84 Grit. Rev., xvi, p. 220. It is perfectly evident, however, that the debt does not lie on that side. Hurd's Letters and the second edition of the Observations appeared in the same year, which would almost conclusively preclude any borrowings from the first for the second. But Warton's first edition, eight years before, had enough of chivalry and romance to kindle a mind in sympathy. Hurd was a less thorough student of the old romances themselves than Warton was. He seems to have known them through Sainte Palaye's Mémoires sur l'Ancienne Chevalerie (1750-81); for he said ‘Not that I shall make a merit with you in having perused these barbarous volumes myself…. Thanks to the curiosity of certain painful collectors, this knowledge may be obtained at a cheaper rate. And I think it sufficient to refer you to a learned and very elaborate memoir of a French writer’ (Letters on Chivalry and Romance. Letter iv, Hurd's “Works, ed. 1811, iv, p. 260). Warton also new this French work (Ste. Pelaye's at least) and quoted from it, Observations, i, p. 76, and frequently in his History of English Poetry.

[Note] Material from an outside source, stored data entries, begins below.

-- ==== Sys2Proof/Machine/Messages.lean ====
section
/-! DEFINITION. The bytes of what the module sends (R330 to R335, R342, R356): bodies (Tables 10-9 to 10-13), the header
(Table 10-5), the tag, and the UDP datagram in its Ethernet frame. What the spec leaves open of a frame's headers is free. -/
namespace Sys2Proof.Machine
open Sys2Proof.Config

/-- Sum of the 16-bit words of a list. -/
def sum16 : List Nat → Nat
  | [] => 0
  | [a] => a * 256
  | a :: b :: t => a * 256 + b + sum16 t
/-- A port's MAC address. -/
def portMac (s : State) (p : Nat) : Nat := f s (ETH_MAC_HI_mac p) * 2 ^ 32 + f s (ETH_MAC_LO_mac p)
/-- A port's IPv6 address. -/
def portV6 (s : State) (p : Nat) : Nat := ofBe ((List.range 4).flatMap (fun i => beBytes 4 (f s (ETH_IPV6_addr p i))))

/-! ### Bodies -/

/-- A time in the format of commit_time (Table 10-9). -/
def timeBytes (v : Nat) : List Nat := beBytes 6 (tSec v) ++ beBytes 4 (tNs v) ++ beBytes 2 (tFrac v)
/-- A moved record (R336). -/
def movedBytes (m : Moved) : List Nat := [m.inp, m.out, m.old, m.new]
/-- A verify record (R336). -/
def verifyBytes (v : VerRec) : List Nat :=
  [v.out, match v.verdict with | .pass => 0 | .unseen => 1 | .fail => 2, v.outA, v.outB]
/-- A TELEM record (Table 10-11). -/
def telemBytes (r : TelemRec) : List Nat := [r.code, r.port, r.a, r.b] ++ timeBytes r.time
/-- A message's type (Table 10-6). -/
def bodyType : MsgBody → Nat
  | .sheafRsp .. => 2 | .queryRsp .. => 4 | .telem .. => 5 | .rotRsp .. => 7 | .heartbeat .. => 8
/-- A message's body, big-endian (R331; Tables 10-9 to 10-13). -/
def bodyBytes : MsgBody → List Nat
  | .sheafRsp reason index part parts committed late deferLate fw moved verify time cseq =>
    [reason, part % 16 + 16 * (parts % 16)] ++ beBytes 2 index ++
      [committed.toNat + 2 * late.toNat + 4 * deferLate.toNat + 8 * fw.toNat, 0] ++ beBytes 2 moved.length ++
      beBytes 2 verify.length ++ [0, 0] ++ timeBytes time ++ beBytes 4 cseq ++ moved.flatMap movedBytes ++ verify.flatMap verifyBytes
  | .queryRsp reason part parts kind stateSeq records =>
    [reason, part % 16 + 16 * (parts % 16), kind, records.length % 256] ++ beBytes 4 stateSeq ++ records.flatMap id
  | .telem tseq lost records => beBytes 4 tseq ++ beBytes 2 records.length ++ beBytes 2 lost ++ records.flatMap telemBytes
  | .rotRsp code table slot mapResult start late => [code, table, slot, mapResult] ++ timeBytes start ++ [late.toNat, 0, 0, 0]
  | .heartbeat state step tbs rot tb0 cseq depth =>
    [state, step, tbs, rot] ++ timeBytes tb0 ++ beBytes 4 cseq ++ beBytes 2 depth ++ [0, 0]

/-! ### The datagram -/

/-- The bytes of a tenant's key in a slot. -/
def keyBytes (s : State) (tenant slot : Nat) : Option (List Nat) :=
  (amGet (fun _ => none) s.keys (2 * tenant + slot)).map (beBytes 32)
/-- The header of a message (Table 10-5), with `pre` in its pre_colour bits, which the spec gives a meaning only in requests. -/
def urpHeader (s : State) (m : Msg) (pre : Nat) : List Nat :=
  beBytes 2 0x5552 ++ [1, bodyType m.body, m.tenant + 64 * pre, m.slot] ++ beBytes 2 (bodyBytes m.body).length ++
    beBytes 4 (ctr s.txSeq m.tenant) ++ beBytes 4 m.refSeq ++ beBytes 4 (f s REQ_INSTANCE_instance) ++ List.replicate 12 0
/-- Header, body and tag (R330, R342). -/
def urpBytes (s : State) (m : Msg) (pre : Nat) : List Nat :=
  let b := urpHeader s m pre ++ bodyBytes m.body
  b ++ (hmac256 ((keyBytes s m.tenant m.slot).getD []) b).take 16
/-- The report address of a tenant (Table 10-20): MAC, IP address, UDP port. -/
def reportAddr (s : State) (t : Nat) : List Nat × List Nat × List Nat :=
  let w (j : Nat) : Nat := f s (REQ_RPT_word t j)
  (beBytes 6 (w 5 % 2 ^ 16 * 2 ^ 32 + w 4),
   if fb s (REQ_T_CFG_rpt_v6 t) then (List.range 4).flatMap (fun j => beBytes 4 (w j)) else beBytes 4 (w 3), beBytes 2 (w 5 / 2 ^ 16))
/-- Where a message goes (R332, R333): MAC, IP address, UDP port. -/
def msgTo (s : State) (m : Msg) : List Nat × List Nat × List Nat :=
  match m.peer with
  | none => reportAddr s m.tenant
  | some (a, v6) =>
    let l := beBytes (if v6 then 24 else 12) a
    (l.take 6, (l.drop 6).take (if v6 then 16 else 4), l.drop (if v6 then 22 else 10))
/-- The Internet checksum of words that sum to `x` (RFC 1071). -/
def inetSum (x : Nat) : Nat := 65535 - (if x % 65535 = 0 then 65535 else x % 65535)
/-- A UDP datagram with its checksum over the pseudo-header. PRESUMED (log 86): it is always computed. -/
def udpBytes (src dst : List Nat) (sport : Nat) (dport pay : List Nat) : List Nat :=
  let n := 8 + pay.length
  let c := inetSum (sum16 src + sum16 dst + 17 + n + sport + sum16 dport + n + sum16 pay)
  beBytes 2 sport ++ dport ++ beBytes 2 n ++ beBytes 2 (if c = 0 then 65535 else c) ++ pay
/-- The IPv4 header before a payload of `n` bytes. -/
def ip4Header (tos id df ttl n : Nat) (src dst : List Nat) : List Nat :=
  let a := [0x45, tos] ++ beBytes 2 (20 + n) ++ beBytes 2 id ++ beBytes 2 (0x4000 * df) ++ [ttl, 17]
  a ++ beBytes 2 (inetSum (sum16 a + sum16 src + sum16 dst)) ++ src ++ dst
/-- The IPv6 header before a payload of `n` bytes. -/
def ip6Header (tos flow ttl n : Nat) (src dst : List Nat) : List Nat :=
  beBytes 4 (6 * 2 ^ 28 + tos * 2 ^ 20 + flow) ++ beBytes 2 n ++ [17, ttl] ++ src ++ dst
/-- A message's Ethernet frame from the destination MAC to before the FCS (R330, R332, R333, R356): from the port's addresses and
`udp_port`, tagged under `vlan_en` (R322). `r` carries what the spec leaves open: identification, do-not-fragment flag, ECN, flow
label, tag priority and pre_colour (log 86). -/
def msgFrame (s : State) (m : Msg) (r : Nat) : List Nat :=
  let p := m.port
  let (mac, ip, port) := msgTo s m
  let v6 := decide (ip.length = 16)
  let src := if v6 then beBytes 16 (portV6 s p) else beBytes 4 (f s (ETH_IPV4_addr p))
  let tos := f s (ETH_TX_CFG_dscp p) * 4 + r / 2 ^ 17 % 4
  let ttl := f s (ETH_TX_CFG_ttl p)
  let udp := udpBytes src ip (f s REQ_CTRL_udp_port) port (urpBytes s m (r / 2 ^ 43 % 4))
  let tag := if fb s (ETH_CTRL_vlan_en p) then beBytes 2 0x8100 ++ beBytes 2 (f s (ETH_CTRL_vid p) + 4096 * (r / 2 ^ 39 % 16)) else []
  mac ++ beBytes 6 (portMac s p) ++ tag ++
    (if v6 then beBytes 2 0x86DD ++ ip6Header tos (r / 2 ^ 19 % 2 ^ 20) ttl udp.length src ip
     else beBytes 2 0x0800 ++ ip4Header tos (r % 2 ^ 16) (r / 2 ^ 16 % 2) ttl udp.length src ip) ++ udp

/-! ### Sending -/

/-- A message of REQ leaves its port (R329, R334): numbered, tagged and counted; the buffer of a sheaf that it answers is freed
(R347). -/
def reqSend (m : Msg) (s : State) : State :=
  let (r, s1) := drawFree (2 ^ 45) s
  let s2 : State := { s1 with
    sent := s1.sent ++ [⟨m.port, msgFrame s m r⟩]
    txSeq := ctrPut s1.txSeq m.tenant ((ctr s1.txSeq m.tenant + 1) % 2 ^ 32)
    txRing := amSet (fun _ => false) s1.txRing m.port false }
  let s3 := inc (ETH_CNT_TX_FRAMES_count m.port) s2
  releaseHandle m.handle (if bodyType m.body = 5 then inc REQ_CNT_TELEM_count s3 else s3)
/-- Messages at the front of those waiting at a port whose slot no longer holds a key are not sent (R343). -/
def dropKeyless (p : Nat) : Nat → State → State
  | 0, s => s
  | n + 1, s =>
    match txWaiting s p with
    | m :: l =>
      if keyLoaded s m.tenant m.slot then s
      else dropKeyless p n (releaseHandle m.handle (unsent { s with txWait := amSet (fun _ => []) s.txWait p l }))
    | [] => s

end Sys2Proof.Machine
end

85 ‘May there not be something in the Gothic Romances peculiarly suited to the views of a genius, and to the ends of poetry?’ (Hurd, iv, p. 239). ‘Under this idea than of a Gothic, not classical poem, the Fairy Queen is to be read and criticized' (iv, p. 292). ‘So far as the heroic and Gothic manners are the same, the pictures of each … must be equally entertaining. But I go further, and maintain that the circumstances, in which they differ, are clearly to the advantage of the Gothic designers … could Homer have seen … the manners of the feudal ages, I make no doubt but he would certainly have preferred the latter,’ because of ‘the improved gallantry of the Gothic Knights and the superior solemnity of their superstitions' (iv, p. 280).

86 Hurd's Letters, iv, p. 350.

87 Joseph Warton placed Spenser, Shakespeare, Milton, ‘our only three sublime and pathetic poets’ in the first class, at the head of English poets. The object of the essay was to determine Pope's place in the list. ‘I revere the memory of Pope,’ he said, ‘I respect and honour his abilities; but I do not think him at the head of his profession. In other words, in that species of poetry wherein Pope excelled, he is superior to all mankind: and I only say, that this species of poetry is not the most excellent one of the art’ (Dedication i-ii). ‘The sublime and pathetic are the two chief nerves of all genuine poetry. What is there transcendently sublime or pathetic in Pope?’ (Ded. vi). After a careful examination of all Pope's works Joseph Warton assigned him the highest place in the second class, below Milton and above Dryden. He was given a place above other modern English poets because of the ‘excellencies of his works in general, and taken all together; for there are parts and passages in other modern authors, in Young and in Thomson, for instance, equal to any of Pope, and he has written nothing in a strain so truly sublime, as the Bard of Gray' (ii, p. 405). References are to the fifth edition, 2 vols., 1806.

88 The first volume of Joseph Warton's Essay on Pope appeared in 1756, two years after the Observations. Though its iconoclasm was more apparent, the latter essay made little advance in the way of new theory upon the earlier one, and there is rather more of hedging in the discussion of Pope than in that of Spenser. The greater variety of revolutionary dicta enunciated by the younger brother, and his greater activity in promulgating them, lead us to regard him as the more original thinker of the two.